- WORK ITEM:
Look below for the line that has "command leaves. -/". Set down the lines from there through the line that has "item present. -/", exactly as written.

- Stored data:
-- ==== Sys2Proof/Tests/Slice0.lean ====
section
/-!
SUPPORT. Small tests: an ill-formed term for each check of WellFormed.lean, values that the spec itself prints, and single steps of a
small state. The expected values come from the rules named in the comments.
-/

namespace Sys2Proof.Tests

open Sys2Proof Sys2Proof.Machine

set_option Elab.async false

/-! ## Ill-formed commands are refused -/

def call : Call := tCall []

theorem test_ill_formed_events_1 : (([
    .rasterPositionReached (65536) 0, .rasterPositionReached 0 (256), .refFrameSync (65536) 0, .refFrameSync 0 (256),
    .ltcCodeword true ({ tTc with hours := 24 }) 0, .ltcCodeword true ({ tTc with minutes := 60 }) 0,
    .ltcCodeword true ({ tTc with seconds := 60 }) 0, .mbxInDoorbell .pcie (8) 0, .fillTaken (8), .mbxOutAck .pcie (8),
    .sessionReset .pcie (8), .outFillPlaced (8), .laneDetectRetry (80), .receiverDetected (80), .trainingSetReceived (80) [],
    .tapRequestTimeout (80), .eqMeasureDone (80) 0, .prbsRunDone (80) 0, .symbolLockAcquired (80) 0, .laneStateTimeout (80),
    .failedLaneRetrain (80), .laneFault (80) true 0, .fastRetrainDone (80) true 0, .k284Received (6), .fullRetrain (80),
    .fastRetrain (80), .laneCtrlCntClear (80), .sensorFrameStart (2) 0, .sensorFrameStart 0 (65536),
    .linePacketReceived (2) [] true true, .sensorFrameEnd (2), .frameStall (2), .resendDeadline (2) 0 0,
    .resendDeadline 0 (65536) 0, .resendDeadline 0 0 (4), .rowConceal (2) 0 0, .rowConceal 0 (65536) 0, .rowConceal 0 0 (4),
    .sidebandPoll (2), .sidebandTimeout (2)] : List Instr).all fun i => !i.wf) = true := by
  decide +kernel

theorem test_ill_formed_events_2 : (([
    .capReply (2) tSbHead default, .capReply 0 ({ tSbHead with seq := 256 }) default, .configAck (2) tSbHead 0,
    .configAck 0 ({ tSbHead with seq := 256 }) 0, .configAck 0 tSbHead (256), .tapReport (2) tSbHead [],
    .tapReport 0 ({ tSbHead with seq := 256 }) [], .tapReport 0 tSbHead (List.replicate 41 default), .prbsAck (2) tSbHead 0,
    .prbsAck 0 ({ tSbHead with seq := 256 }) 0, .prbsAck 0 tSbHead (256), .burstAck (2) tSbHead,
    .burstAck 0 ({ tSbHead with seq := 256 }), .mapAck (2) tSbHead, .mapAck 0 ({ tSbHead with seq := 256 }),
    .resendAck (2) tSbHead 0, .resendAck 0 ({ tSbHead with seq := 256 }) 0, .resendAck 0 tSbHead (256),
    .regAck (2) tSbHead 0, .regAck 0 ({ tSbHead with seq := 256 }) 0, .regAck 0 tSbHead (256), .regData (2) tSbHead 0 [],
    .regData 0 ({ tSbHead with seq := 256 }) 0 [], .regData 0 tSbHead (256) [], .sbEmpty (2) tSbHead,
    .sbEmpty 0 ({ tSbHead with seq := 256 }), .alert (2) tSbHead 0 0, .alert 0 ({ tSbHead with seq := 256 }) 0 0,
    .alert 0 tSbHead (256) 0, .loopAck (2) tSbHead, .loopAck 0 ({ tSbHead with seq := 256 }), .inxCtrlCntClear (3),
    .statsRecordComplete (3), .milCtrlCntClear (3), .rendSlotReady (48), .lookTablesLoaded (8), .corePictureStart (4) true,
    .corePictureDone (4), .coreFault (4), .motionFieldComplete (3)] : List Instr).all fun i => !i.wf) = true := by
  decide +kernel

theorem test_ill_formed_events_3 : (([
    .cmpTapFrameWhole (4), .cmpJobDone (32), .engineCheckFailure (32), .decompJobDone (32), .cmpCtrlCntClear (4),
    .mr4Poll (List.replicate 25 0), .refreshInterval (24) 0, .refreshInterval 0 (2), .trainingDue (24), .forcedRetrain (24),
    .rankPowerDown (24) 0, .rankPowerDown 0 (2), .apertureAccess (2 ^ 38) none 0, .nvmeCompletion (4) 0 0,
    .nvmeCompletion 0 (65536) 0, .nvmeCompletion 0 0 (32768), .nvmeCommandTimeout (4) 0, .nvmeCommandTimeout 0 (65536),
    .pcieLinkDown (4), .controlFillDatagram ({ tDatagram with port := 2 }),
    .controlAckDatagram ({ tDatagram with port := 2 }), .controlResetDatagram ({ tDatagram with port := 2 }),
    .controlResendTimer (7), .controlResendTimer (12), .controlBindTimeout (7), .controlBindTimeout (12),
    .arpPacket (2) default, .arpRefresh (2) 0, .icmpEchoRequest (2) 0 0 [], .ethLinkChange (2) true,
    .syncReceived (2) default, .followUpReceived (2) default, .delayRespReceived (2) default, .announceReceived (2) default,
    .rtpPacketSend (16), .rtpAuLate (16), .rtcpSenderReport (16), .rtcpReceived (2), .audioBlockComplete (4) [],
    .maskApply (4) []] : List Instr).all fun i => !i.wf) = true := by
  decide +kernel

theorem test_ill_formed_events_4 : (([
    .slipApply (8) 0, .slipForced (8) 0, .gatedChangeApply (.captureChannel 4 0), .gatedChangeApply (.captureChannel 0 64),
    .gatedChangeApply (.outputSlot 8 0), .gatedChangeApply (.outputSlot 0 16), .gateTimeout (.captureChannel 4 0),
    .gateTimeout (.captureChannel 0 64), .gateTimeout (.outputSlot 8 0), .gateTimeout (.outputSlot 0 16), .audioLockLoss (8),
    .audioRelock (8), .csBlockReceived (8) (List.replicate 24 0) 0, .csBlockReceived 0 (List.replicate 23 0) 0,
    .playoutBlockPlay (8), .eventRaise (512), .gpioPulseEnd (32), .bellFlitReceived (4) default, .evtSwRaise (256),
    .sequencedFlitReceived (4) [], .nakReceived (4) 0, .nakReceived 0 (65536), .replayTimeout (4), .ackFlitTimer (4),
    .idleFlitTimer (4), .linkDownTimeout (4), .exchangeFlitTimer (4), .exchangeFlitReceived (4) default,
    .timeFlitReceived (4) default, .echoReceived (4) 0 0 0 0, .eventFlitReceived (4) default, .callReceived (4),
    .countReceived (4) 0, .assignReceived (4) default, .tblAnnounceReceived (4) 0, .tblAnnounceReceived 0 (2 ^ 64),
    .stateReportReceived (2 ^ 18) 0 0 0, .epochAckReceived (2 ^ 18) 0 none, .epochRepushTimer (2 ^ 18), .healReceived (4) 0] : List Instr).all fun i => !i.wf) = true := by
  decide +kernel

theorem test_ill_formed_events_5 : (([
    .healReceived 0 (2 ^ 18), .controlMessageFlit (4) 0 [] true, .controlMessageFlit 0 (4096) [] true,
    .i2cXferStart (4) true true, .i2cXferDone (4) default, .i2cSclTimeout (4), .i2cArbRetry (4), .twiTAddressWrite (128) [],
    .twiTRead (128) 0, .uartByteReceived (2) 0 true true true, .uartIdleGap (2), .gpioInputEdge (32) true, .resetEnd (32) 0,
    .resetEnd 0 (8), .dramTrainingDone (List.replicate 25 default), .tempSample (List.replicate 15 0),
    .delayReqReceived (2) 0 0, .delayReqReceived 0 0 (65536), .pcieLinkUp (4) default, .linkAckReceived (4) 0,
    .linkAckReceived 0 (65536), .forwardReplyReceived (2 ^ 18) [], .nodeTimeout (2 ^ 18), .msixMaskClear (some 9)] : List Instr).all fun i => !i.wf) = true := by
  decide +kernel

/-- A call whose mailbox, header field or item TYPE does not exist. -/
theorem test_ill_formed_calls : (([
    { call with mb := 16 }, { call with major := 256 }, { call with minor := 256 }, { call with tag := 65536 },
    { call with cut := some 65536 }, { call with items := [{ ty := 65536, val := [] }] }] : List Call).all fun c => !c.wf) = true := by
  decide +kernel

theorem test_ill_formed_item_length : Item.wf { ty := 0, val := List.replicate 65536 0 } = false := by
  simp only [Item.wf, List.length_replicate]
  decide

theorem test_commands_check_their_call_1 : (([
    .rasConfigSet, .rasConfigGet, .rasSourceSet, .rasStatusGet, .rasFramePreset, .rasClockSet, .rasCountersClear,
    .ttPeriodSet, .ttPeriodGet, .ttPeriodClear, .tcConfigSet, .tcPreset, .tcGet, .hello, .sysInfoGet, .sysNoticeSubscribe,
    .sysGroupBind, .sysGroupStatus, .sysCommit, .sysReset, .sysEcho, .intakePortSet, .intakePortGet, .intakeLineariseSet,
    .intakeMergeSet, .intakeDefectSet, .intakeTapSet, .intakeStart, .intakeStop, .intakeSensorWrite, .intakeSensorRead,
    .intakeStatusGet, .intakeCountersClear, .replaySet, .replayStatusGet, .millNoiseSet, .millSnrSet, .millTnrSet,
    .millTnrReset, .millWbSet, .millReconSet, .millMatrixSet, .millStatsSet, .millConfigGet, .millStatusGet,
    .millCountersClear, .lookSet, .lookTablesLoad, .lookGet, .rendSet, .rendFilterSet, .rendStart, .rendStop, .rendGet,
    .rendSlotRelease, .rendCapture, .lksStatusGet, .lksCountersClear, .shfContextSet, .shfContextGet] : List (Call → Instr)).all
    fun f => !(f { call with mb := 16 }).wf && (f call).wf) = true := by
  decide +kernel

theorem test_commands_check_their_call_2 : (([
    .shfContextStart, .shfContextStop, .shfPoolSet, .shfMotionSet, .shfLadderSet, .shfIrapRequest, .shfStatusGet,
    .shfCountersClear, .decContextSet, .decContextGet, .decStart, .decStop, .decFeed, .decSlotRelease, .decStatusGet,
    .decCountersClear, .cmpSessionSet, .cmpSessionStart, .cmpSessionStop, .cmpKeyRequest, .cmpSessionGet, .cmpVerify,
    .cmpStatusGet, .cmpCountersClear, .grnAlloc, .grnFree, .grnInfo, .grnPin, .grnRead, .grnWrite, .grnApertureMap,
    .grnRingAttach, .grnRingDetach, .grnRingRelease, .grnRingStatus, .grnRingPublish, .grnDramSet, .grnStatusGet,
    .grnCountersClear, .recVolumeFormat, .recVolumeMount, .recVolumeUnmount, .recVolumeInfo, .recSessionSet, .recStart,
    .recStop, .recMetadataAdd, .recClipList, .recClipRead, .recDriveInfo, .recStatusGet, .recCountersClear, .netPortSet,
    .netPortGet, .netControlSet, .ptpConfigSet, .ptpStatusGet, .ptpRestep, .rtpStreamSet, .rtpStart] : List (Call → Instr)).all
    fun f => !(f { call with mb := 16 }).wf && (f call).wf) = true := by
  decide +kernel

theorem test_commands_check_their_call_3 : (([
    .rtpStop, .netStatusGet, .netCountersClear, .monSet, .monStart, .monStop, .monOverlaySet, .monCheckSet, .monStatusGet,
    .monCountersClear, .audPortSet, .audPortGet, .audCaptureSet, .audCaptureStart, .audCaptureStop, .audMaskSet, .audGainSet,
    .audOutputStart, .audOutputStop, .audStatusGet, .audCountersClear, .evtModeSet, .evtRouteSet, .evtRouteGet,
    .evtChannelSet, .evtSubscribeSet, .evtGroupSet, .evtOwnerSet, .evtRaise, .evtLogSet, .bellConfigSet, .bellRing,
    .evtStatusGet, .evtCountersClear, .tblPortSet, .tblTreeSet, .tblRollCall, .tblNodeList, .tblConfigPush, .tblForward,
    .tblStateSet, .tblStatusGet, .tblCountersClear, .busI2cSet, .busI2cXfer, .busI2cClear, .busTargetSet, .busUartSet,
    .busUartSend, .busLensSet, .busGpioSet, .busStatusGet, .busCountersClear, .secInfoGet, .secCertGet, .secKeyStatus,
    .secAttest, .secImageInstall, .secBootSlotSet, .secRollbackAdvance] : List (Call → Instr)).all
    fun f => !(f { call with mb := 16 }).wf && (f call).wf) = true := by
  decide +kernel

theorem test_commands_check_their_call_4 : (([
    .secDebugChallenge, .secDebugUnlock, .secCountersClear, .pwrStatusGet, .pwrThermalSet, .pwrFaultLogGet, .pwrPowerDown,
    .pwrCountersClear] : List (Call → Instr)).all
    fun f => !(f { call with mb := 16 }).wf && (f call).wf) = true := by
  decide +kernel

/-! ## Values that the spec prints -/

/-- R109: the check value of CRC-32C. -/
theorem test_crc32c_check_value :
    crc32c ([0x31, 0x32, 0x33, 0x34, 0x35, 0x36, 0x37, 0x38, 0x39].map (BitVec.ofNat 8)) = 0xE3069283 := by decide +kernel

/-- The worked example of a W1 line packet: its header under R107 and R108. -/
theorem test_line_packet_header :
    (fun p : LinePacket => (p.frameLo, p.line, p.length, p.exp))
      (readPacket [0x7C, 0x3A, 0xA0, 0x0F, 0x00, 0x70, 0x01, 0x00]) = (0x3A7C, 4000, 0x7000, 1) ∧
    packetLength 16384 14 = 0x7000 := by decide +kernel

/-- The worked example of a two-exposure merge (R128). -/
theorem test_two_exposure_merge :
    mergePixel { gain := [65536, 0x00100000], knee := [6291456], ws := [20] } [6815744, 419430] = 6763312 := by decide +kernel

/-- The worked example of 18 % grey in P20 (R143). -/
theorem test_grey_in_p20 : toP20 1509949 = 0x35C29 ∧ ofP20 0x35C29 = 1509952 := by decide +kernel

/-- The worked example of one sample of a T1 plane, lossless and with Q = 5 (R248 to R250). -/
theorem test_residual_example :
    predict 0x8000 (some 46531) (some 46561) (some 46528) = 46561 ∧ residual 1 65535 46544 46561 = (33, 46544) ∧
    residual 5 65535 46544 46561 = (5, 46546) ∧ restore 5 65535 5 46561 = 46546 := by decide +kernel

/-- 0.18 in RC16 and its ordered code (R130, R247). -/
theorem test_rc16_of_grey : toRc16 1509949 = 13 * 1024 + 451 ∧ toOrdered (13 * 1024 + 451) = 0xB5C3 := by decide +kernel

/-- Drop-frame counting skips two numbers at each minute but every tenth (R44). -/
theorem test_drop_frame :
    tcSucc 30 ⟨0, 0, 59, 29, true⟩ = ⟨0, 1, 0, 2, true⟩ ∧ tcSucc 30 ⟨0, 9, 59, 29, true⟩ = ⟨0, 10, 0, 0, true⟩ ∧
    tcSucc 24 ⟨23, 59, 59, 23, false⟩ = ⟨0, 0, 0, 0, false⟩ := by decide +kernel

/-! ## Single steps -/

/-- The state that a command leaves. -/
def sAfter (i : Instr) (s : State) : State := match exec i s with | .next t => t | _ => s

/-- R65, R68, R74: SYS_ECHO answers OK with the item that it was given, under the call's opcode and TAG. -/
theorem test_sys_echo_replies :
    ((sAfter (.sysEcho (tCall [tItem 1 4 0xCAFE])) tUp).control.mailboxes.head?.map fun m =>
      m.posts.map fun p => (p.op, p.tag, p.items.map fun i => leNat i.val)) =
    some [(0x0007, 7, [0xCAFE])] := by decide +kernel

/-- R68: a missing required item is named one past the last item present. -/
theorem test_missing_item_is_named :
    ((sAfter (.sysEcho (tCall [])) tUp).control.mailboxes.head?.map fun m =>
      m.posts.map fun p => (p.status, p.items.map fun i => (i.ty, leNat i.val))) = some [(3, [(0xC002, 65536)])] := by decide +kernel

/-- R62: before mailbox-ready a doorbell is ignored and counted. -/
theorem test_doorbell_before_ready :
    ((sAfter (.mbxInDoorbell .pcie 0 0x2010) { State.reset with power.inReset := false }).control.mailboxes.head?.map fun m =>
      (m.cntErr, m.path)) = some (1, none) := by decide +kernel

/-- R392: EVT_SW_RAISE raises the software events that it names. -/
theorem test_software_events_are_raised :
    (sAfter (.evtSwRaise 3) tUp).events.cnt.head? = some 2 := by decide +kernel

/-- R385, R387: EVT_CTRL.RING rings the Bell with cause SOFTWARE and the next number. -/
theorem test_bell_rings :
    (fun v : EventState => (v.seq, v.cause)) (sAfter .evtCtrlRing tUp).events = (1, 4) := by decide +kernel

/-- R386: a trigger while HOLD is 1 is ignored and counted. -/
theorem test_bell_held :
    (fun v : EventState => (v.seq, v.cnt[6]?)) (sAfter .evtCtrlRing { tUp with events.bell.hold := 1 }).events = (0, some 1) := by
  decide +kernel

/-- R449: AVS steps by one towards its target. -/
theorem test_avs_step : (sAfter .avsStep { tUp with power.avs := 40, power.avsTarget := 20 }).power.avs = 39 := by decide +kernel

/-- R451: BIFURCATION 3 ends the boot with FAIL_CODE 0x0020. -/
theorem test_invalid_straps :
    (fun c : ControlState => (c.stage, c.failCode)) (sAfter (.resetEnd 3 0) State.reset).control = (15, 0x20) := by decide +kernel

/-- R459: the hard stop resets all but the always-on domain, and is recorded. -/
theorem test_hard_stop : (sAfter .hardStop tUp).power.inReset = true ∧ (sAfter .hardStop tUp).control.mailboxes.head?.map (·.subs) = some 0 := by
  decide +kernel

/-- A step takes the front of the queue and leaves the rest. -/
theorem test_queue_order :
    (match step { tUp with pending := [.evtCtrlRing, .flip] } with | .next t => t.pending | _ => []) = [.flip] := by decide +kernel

- COMPLETED EXERCISE:
/-- The state that a command leaves. -/
def sAfter (i : Instr) (s : State) : State := match exec i s with | .next t => t | _ => s

/-- R65, R68, R74: SYS_ECHO answers OK with the item that it was given, under the call's opcode and TAG. -/
theorem test_sys_echo_replies :
    ((sAfter (.sysEcho (tCall [tItem 1 4 0xCAFE])) tUp).control.mailboxes.head?.map fun m =>
      m.posts.map fun p => (p.op, p.tag, p.items.map fun i => leNat i.val)) =
    some [(0x0007, 7, [0xCAFE])] := by decide +kernel

/-- R68: a missing required item is named one past the last item present. -/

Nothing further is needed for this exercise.